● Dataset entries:
......

/-- The first waiting firmware job by deadline whose stream is free. -/
def Dev.firstDeadline (d : Dev) (c : Nat) : Option DsJob :=
  ((d.ds c).queue.filter (fun j => !d.stateBusy c j.stateVa)).foldl (fun (a : Option DsJob) j => match a with
    | none => some j
    | some b => if (j.deadline.getD 0) < (b.deadline.getD 0) then some j else a) none

/-- The first started ring item that is not on a lane. -/
def Dev.firstRingJob (d : Dev) (c : Nat) : Option Item :=
  d.wk.items.find? (fun i => decide (i.page? = some (dsPage c)) && engineOf i.desc == 4 && i.phase == .running && i.recorded == .started &&
    i.pend.isNone && (d.ds c).running.all (fun l => l.job.item != some (i.ring, i.seq)))

/-- Take a firmware job out of the queue. -/
def DsUnit.drop (u : DsUnit) (j : DsJob) : DsUnit := { u with queue := u.queue.erase j }

/-- JOB_STAGE: a free lane takes the firmware job of earliest deadline, or else the next ring item while fewer than
RING_LANES lanes run ring items (R282, R286). -/
def Dev.jobStage (d : Dev) (c : Nat) : Dev :=
  let u := d.ds c
  if (d.hdr (dsPage c)).rst then d
  else match (List.range 32).find? (fun l => (d.lane c l).isNone) with
    | none => d
    | some l =>
      match d.firstDeadline c with
      | some j =>
        (match d.kernel c j.entry with
        | none => (d.modDs c (fun u => u.drop j)).audioLeaves c j
        | some k =>
          match d.stageJob c l j k with
          | (d, none) => d
          | (d, some .ok) => d.modDs c (fun u => u.drop j)
          | (d, some .stop) => d
          | (d, some (.fail _)) => (d.modDs c (fun u => u.drop j)).audioLeaves c j)
      | none =>
        if d.rf (dsPage c) Reg.DS_CFG 5 0 ≤ (u.running.filter (fun x => x.job.item.isSome)).length then d
        else match d.firstRingJob c with
          | none => d
          | some i =>
            match d.kernel c (opOf i.desc) with
            | none => d.finishPlain i.ring i.seq .failed 0x70
            | some k =>
              match d.stageJob c l { d.dsJob i with parked := u.parked.any (fun x => x == (i.ring, i.seq)) } k with
              | (d, none) => d
              | (d, some .ok) => d.modDs c (fun u => { u with parked := u.parked.filter (fun x => x != (i.ring, i.seq)) })
              | (d, some .stop) => d.dsParked c i
              | (d, some (.fail cause)) => d.finishPlain i.ring i.seq .failed cause

/-- DEADLINE_MISS: a firmware job not bound to a lane by its deadline is discarded (R286). -/
def Dev.deadlineMiss (d : Dev) (c : Nat) : Dev :=
  match (d.ds c).queue.find? (fun j => match j.deadline with | some t => decide (t ≤ d.timeNs) | none => false) with
  | none => d
  | some j =>
    (((d.modDs c (fun u => u.drop j)).audioLeaves c j).bump (dsPage c) Reg.DS_LATE 15 0).detect (dsPage c) Evt.DS_DEADLINE_MISS

/-- LANE_HANG: a lane made no progress for HANG_MS (Table 12.7). -/
def Dev.laneHang (d : Dev) (c l : Nat) : Dev :=
  if (d.lane c l).isSome then d.detect (dsPage c) Evt.DS_LANE_HANG else d

/-- An item's COMPLETED is recorded: its stream's generation becomes g + 1 (R285). -/
def Dev.dsRecorded (d : Dev) (i : Item) : Dev :=
  match i.inst with
  | some c =>
    if engineOf i.desc = 4 && bit 3 i.result.flags then
      (d.virtWrite (whoDs c) (d.ringAsid i.ring) (stateVaOf i.desc) (bytesLE 8 (i.engineState.toNat + 1))).1
    else d
  | none => d

/-- An island reset of a cluster ends: every entry is unloaded, lanes and firmware's jobs are lost, and firmware reloads
entries 0–8 (R281). -/
def Dev.dsReset (d : Dev) (c : Nat) : Dev :=
  let own := (d.ds c).queue ++ ((d.ds c).running.map (·.job)).filter (·.item.isNone)
  let d := own.foldl (fun d j => d.audioLeaves c j) d
  let d := (List.range 64).foldl (fun d e => d.setKernel c e none) (d.setDs c DsUnit.reset)
  if d.fwRuns then (List.range 9).foldl (fun d e =>
    if d.tw (dsPage c) (e * 2) 0 = 0 && d.tf (dsPage c) (e * 2) 1 15 0 = 0 then d else d.loadKernel c e) d
  else d

/-! ## Audio packets that a leg's encode sends (Table 7.3) -/

def Dev.amLeg (d : Dev) (l : Nat) : AmLeg := SMap.get (fun _ => AmLeg.reset) d.am.legs l
def Dev.setAmLeg (d : Dev) (l : Nat) (x : AmLeg) : Dev := { d with am := { d.am with legs := SMap.set (fun _ => AmLeg.reset) d.am.legs l x } }
def Dev.amMix (d : Dev) (m : Nat) : AmMix := SMap.get (fun _ => AmMix.reset) d.am.mixes m
def Dev.setAmMix (d : Dev) (m : Nat) (x : AmMix) : Dev :=
  { d with am := { d.am with mixes := SMap.set (fun _ => AmMix.reset) d.am.mixes m x } }
/-- Frame length of a mix in 2.5 ms. -/
def Dev.mixQuarters (d : Dev) (m : Nat) : Nat := 2 ^ d.tf Pg.am m 0 2 1
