/-- Factors over a frame of n samples. -/
def AmGain.track (g : AmGain) (draw n : Nat) : List Nat :=
  match g.move with
  | .still | .wait _ => List.replicate n (factorOf g.cur)
  | _ => (List.range n).map (g.at draw)

/-- The frame has passed: a ramp has gone on by n samples, a step has been taken. -/
def AmGain.after (g : AmGain) (n : Nat) : AmGain :=
  match g.move with
  | .ramp f done total => { g with move := .ramp f (min (done + n) total) total }
  | .step _ => { g with cur := g.target, move := .still }
  | _ => g

def AmGain.ramps (g : AmGain) : Bool := match g.move with | .ramp _ _ _ => true | _ => false

/-! ## Ramp generators (R255, R256) -/

/-- Generators in use. -/
def Dev.gensBusy (d : Dev) : Nat :=
  d.am.legs.foldl (fun a x => a + x.2.con.ramps.toNat + x.2.out.ramps.toNat + x.2.xfade.isSome.toNat) 0

def AmLeg.gain (x : AmLeg) (out : Bool) : AmGain := if out then x.out else x.con
def AmLeg.setGain (x : AmLeg) (out : Bool) (g : AmGain) : AmLeg := if out then { x with out := g } else { x with con := g }
def Dev.modGain (d : Dev) (l : Nat) (out : Bool) (f : AmGain → AmGain) : Dev :=
  d.setAmLeg l ((d.amLeg l).setGain out (f ((d.amLeg l).gain out)))

/-- Note the most generators in use. -/
def Dev.notePeak (d : Dev) : Dev := d.peak Pg.am Reg.AM_RAMP_PEAK 10 0 d.gensBusy

/-- Forget a wait. -/
def Dev.unwait (d : Dev) (l : Nat) (out : Bool) : Dev :=
  { d with am := { d.am with waitq := d.am.waitq.filter (fun w => !(w.1 == l && w.2 == out)) } }

/-- A gain waits for a generator or a zero crossing, at most 20 ms. -/
def Dev.waitGain (d : Dev) (l : Nat) (out : Bool) (target : Option Int) : Dev :=
  let d := d.modGain l out (fun g => { cur := g.now, target := target, move := .wait (d.timeNs + 20000000) })
  { d with am := { d.am with waitq := d.am.waitq ++ [(l, out)] } }

/-- A gain change (R255, R256). -/
def Dev.changeGain (d : Dev) (l : Nat) (out : Bool) (target : Option Int) : Dev :=
  let g := (d.amLeg l).gain out
  if g.target = target then d
  else match g.move with
    | .ramp _ _ _ => d.modGain l out (fun g => { g with target := target, move := .ramp g.now 0 (d.rampLen l) })
    | .wait _ => d.modGain l out (fun g => { g with target := target })
    | m =>
      let cur := match m with | .step _ => g.target | _ => g.cur
      if d.gensBusy < 1024 then (d.modGain l out (fun _ => { cur := cur, target := target, move := .ramp cur 0 (d.rampLen l) })).notePeak
      else ((d.modGain l out (fun g => { g with cur := cur, move := .still })).waitGain l out target).detect Pg.am Evt.AM_RAMP_EXHAUSTED

/-- A generator is free: the first waiting gain takes it. -/
def Dev.genFreed (d : Dev) : Dev :=
  match d.am.waitq with
  | [] => d
  | (l, out) :: ws =>
    if d.gensBusy < 1024 then
      (({ d with am := { d.am with waitq := ws } }.modGain l out (fun g => { g with move := .ramp g.cur 0 (d.rampLen l) }))).notePeak
    else d

/-- A leg whose EN fell has faded out: it leaves its mix (R261). -/
def Dev.leaveIfFaded (d : Dev) (l : Nat) : Dev :=
  let x := d.amLeg l
  if x.leaving && x.con.cur.isNone && x.con.move == .still && x.out.cur.isNone && x.out.move == .still then
    d.setAmLeg l { AmLeg.reset with outSeq := x.outSeq, outTs := x.outTs, roc := x.roc }
  else d

/-- RAMP_END: a ramp has reached its target; its generator is freed. -/
def Dev.rampEnd (d : Dev) (l : Nat) (out : Bool) : Dev :=
  match ((d.amLeg l).gain out).move with
  | .ramp _ done total =>
    if done < total then d
    else ((d.modGain l out (fun g => { g with cur := g.target, move := .still })).genFreed).leaveIfFaded l
  | _ => d

/-- ZERO_CROSSING: a waiting gain steps to its target at a sample of the open frame. -/
def Dev.zeroCrossing (d : Dev) (l : Nat) (out : Bool) (at_ : Nat) : Dev :=
  match ((d.amLeg l).gain out).move with
  | .wait _ => ((d.modGain l out (fun g => { g with move := .step at_ })).unwait l out).bump Pg.am Reg.AM_ZC_COUNT 15 0
  | _ => d

/-- ZC_TIMEOUT: 20 ms have passed. -/
def Dev.zcTimeout (d : Dev) (l : Nat) (out : Bool) : Dev :=
  match ((d.amLeg l).gain out).move with
  | .wait _ =>
    let d := (d.modGain l out (fun g => { g with cur := g.target, move := .still })).unwait l out
    ((d.bump Pg.am Reg.AM_ZC_COUNT 31 16).detect Pg.am Evt.AM_ZC_TIMEOUT).leaveIfFaded l
  | _ => d

/-! ## Route crossfades (R260) -/

/-- The gain ramp with the least time left: leg, output gain?, samples left. -/
def Dev.shortestRamp (d : Dev) : Option (Nat × Bool × Nat) :=
  let left (g : AmGain) : Option Nat := match g.move with | .ramp _ done total => some (total - done) | _ => none
  d.am.legs.foldl (fun a x =>
    [false, true].foldl (fun (a : Option (Nat × Bool × Nat)) o => match left (x.2.gain o), a with
      | some n, some (_, _, k) => if n < k then some (x.1, o, n) else a
      | some n, none => some (x.1, o, n)
      | none, _ => a) a) none

/-- A crossfade begins. With no generator free it takes that of the ramp with the least time left. -/
def Dev.startXfade (d : Dev) (l m : Nat) : Dev :=
  let d :=
    if d.gensBusy < 1024 then d
    else match d.shortestRamp with
      | some (k, o, _) => d.waitGain k o ((d.amLeg k).gain o).target
      | none => d
  let x := d.amLeg l
  let d := d.setAmLeg l { x with mix := m, xfade := some { old := x.mix, con := x.con.now, done := 0, total := d.rampLen l },
                                 con := AmGain.mute, nextMix := none }
  let o := d.amMix x.mix
  (((d.setAmMix x.mix { o with sel := o.sel.filter (· != l) }).unwait l false).bump Pg.am Reg.AM_XFADE_COUNT 31 0).notePeak

/-- CROSSFADE_END: the leg is on its new route; the last MIX write kept meanwhile takes effect. -/
def Dev.crossfadeEnd (d : Dev) (l : Nat) : Dev :=
  let x := d.amLeg l
  match x.xfade with
  | none => d
  | some f =>
    if f.done < f.total then d
    else
      let d := (d.setAmLeg l { x with xfade := none, nextMix := none }).genFreed
      match x.nextMix with
      | some m => if m = x.mix then d else d.startXfade l m
      | none => d

/-! ## Ticks (R246, R254, R265) -/

/-- The gain a selected leg contributes with. -/
def Dev.conTarget (d : Dev) (l : Nat) : Option Int := if d.amMute l then none else some (d.inGain l)

/-- A leg's control entry takes the words written (R254, R260, R261). -/
def Dev.legWrite (d : Dev) (l : Nat) (ws : List Word) : Dev :=
  let was := d.amEn l
  let a := amLegAddr l
  let d := (List.range 3).foldl (fun d i => d.setTw Pg.am a i (ws.getD i 0)) d
  let x := d.amLeg l
  let m := d.tf Pg.am a 0 25 16
  if !was && d.amEn l then
    let d := d.setAmLeg l (if x.active then { x with leaving := false } else { x with active := true, leaving := false, mix := m })
    d.changeGain l true (some (d.outGain l))
  else if was && !d.amEn l then
    let d := d.setAmLeg l { x with leaving := true }
    ((d.changeGain l false none).changeGain l true none).leaveIfFaded l
  else if !was then d
  else
    let d :=
      if x.xfade.isSome then d.setAmLeg l { x with nextMix := some m }
      else if m = x.mix then d else d.startXfade l m
    let d := d.changeGain l true (some (d.outGain l))
    if hasNat (d.amMix (d.amLeg l).mix).sel l then d.changeGain l false (d.conTarget l) else d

......

● Your assignment:
In the data above, which lines lie between the line with "mix (R261). -/" and the line with "if x.leaving &&", inclusive? Print those lines exactly and nothing else.

● Answer box:
/-- A leg whose EN fell has faded out: it leaves its mix (R261). -/
def Dev.leaveIfFaded (d : Dev) (l : Nat) : Dev :=
  let x := d.amLeg l
  if x.leaving && x.con.cur.isNone && x.con.move == .still && x.out.cur.isNone && x.out.move == .still then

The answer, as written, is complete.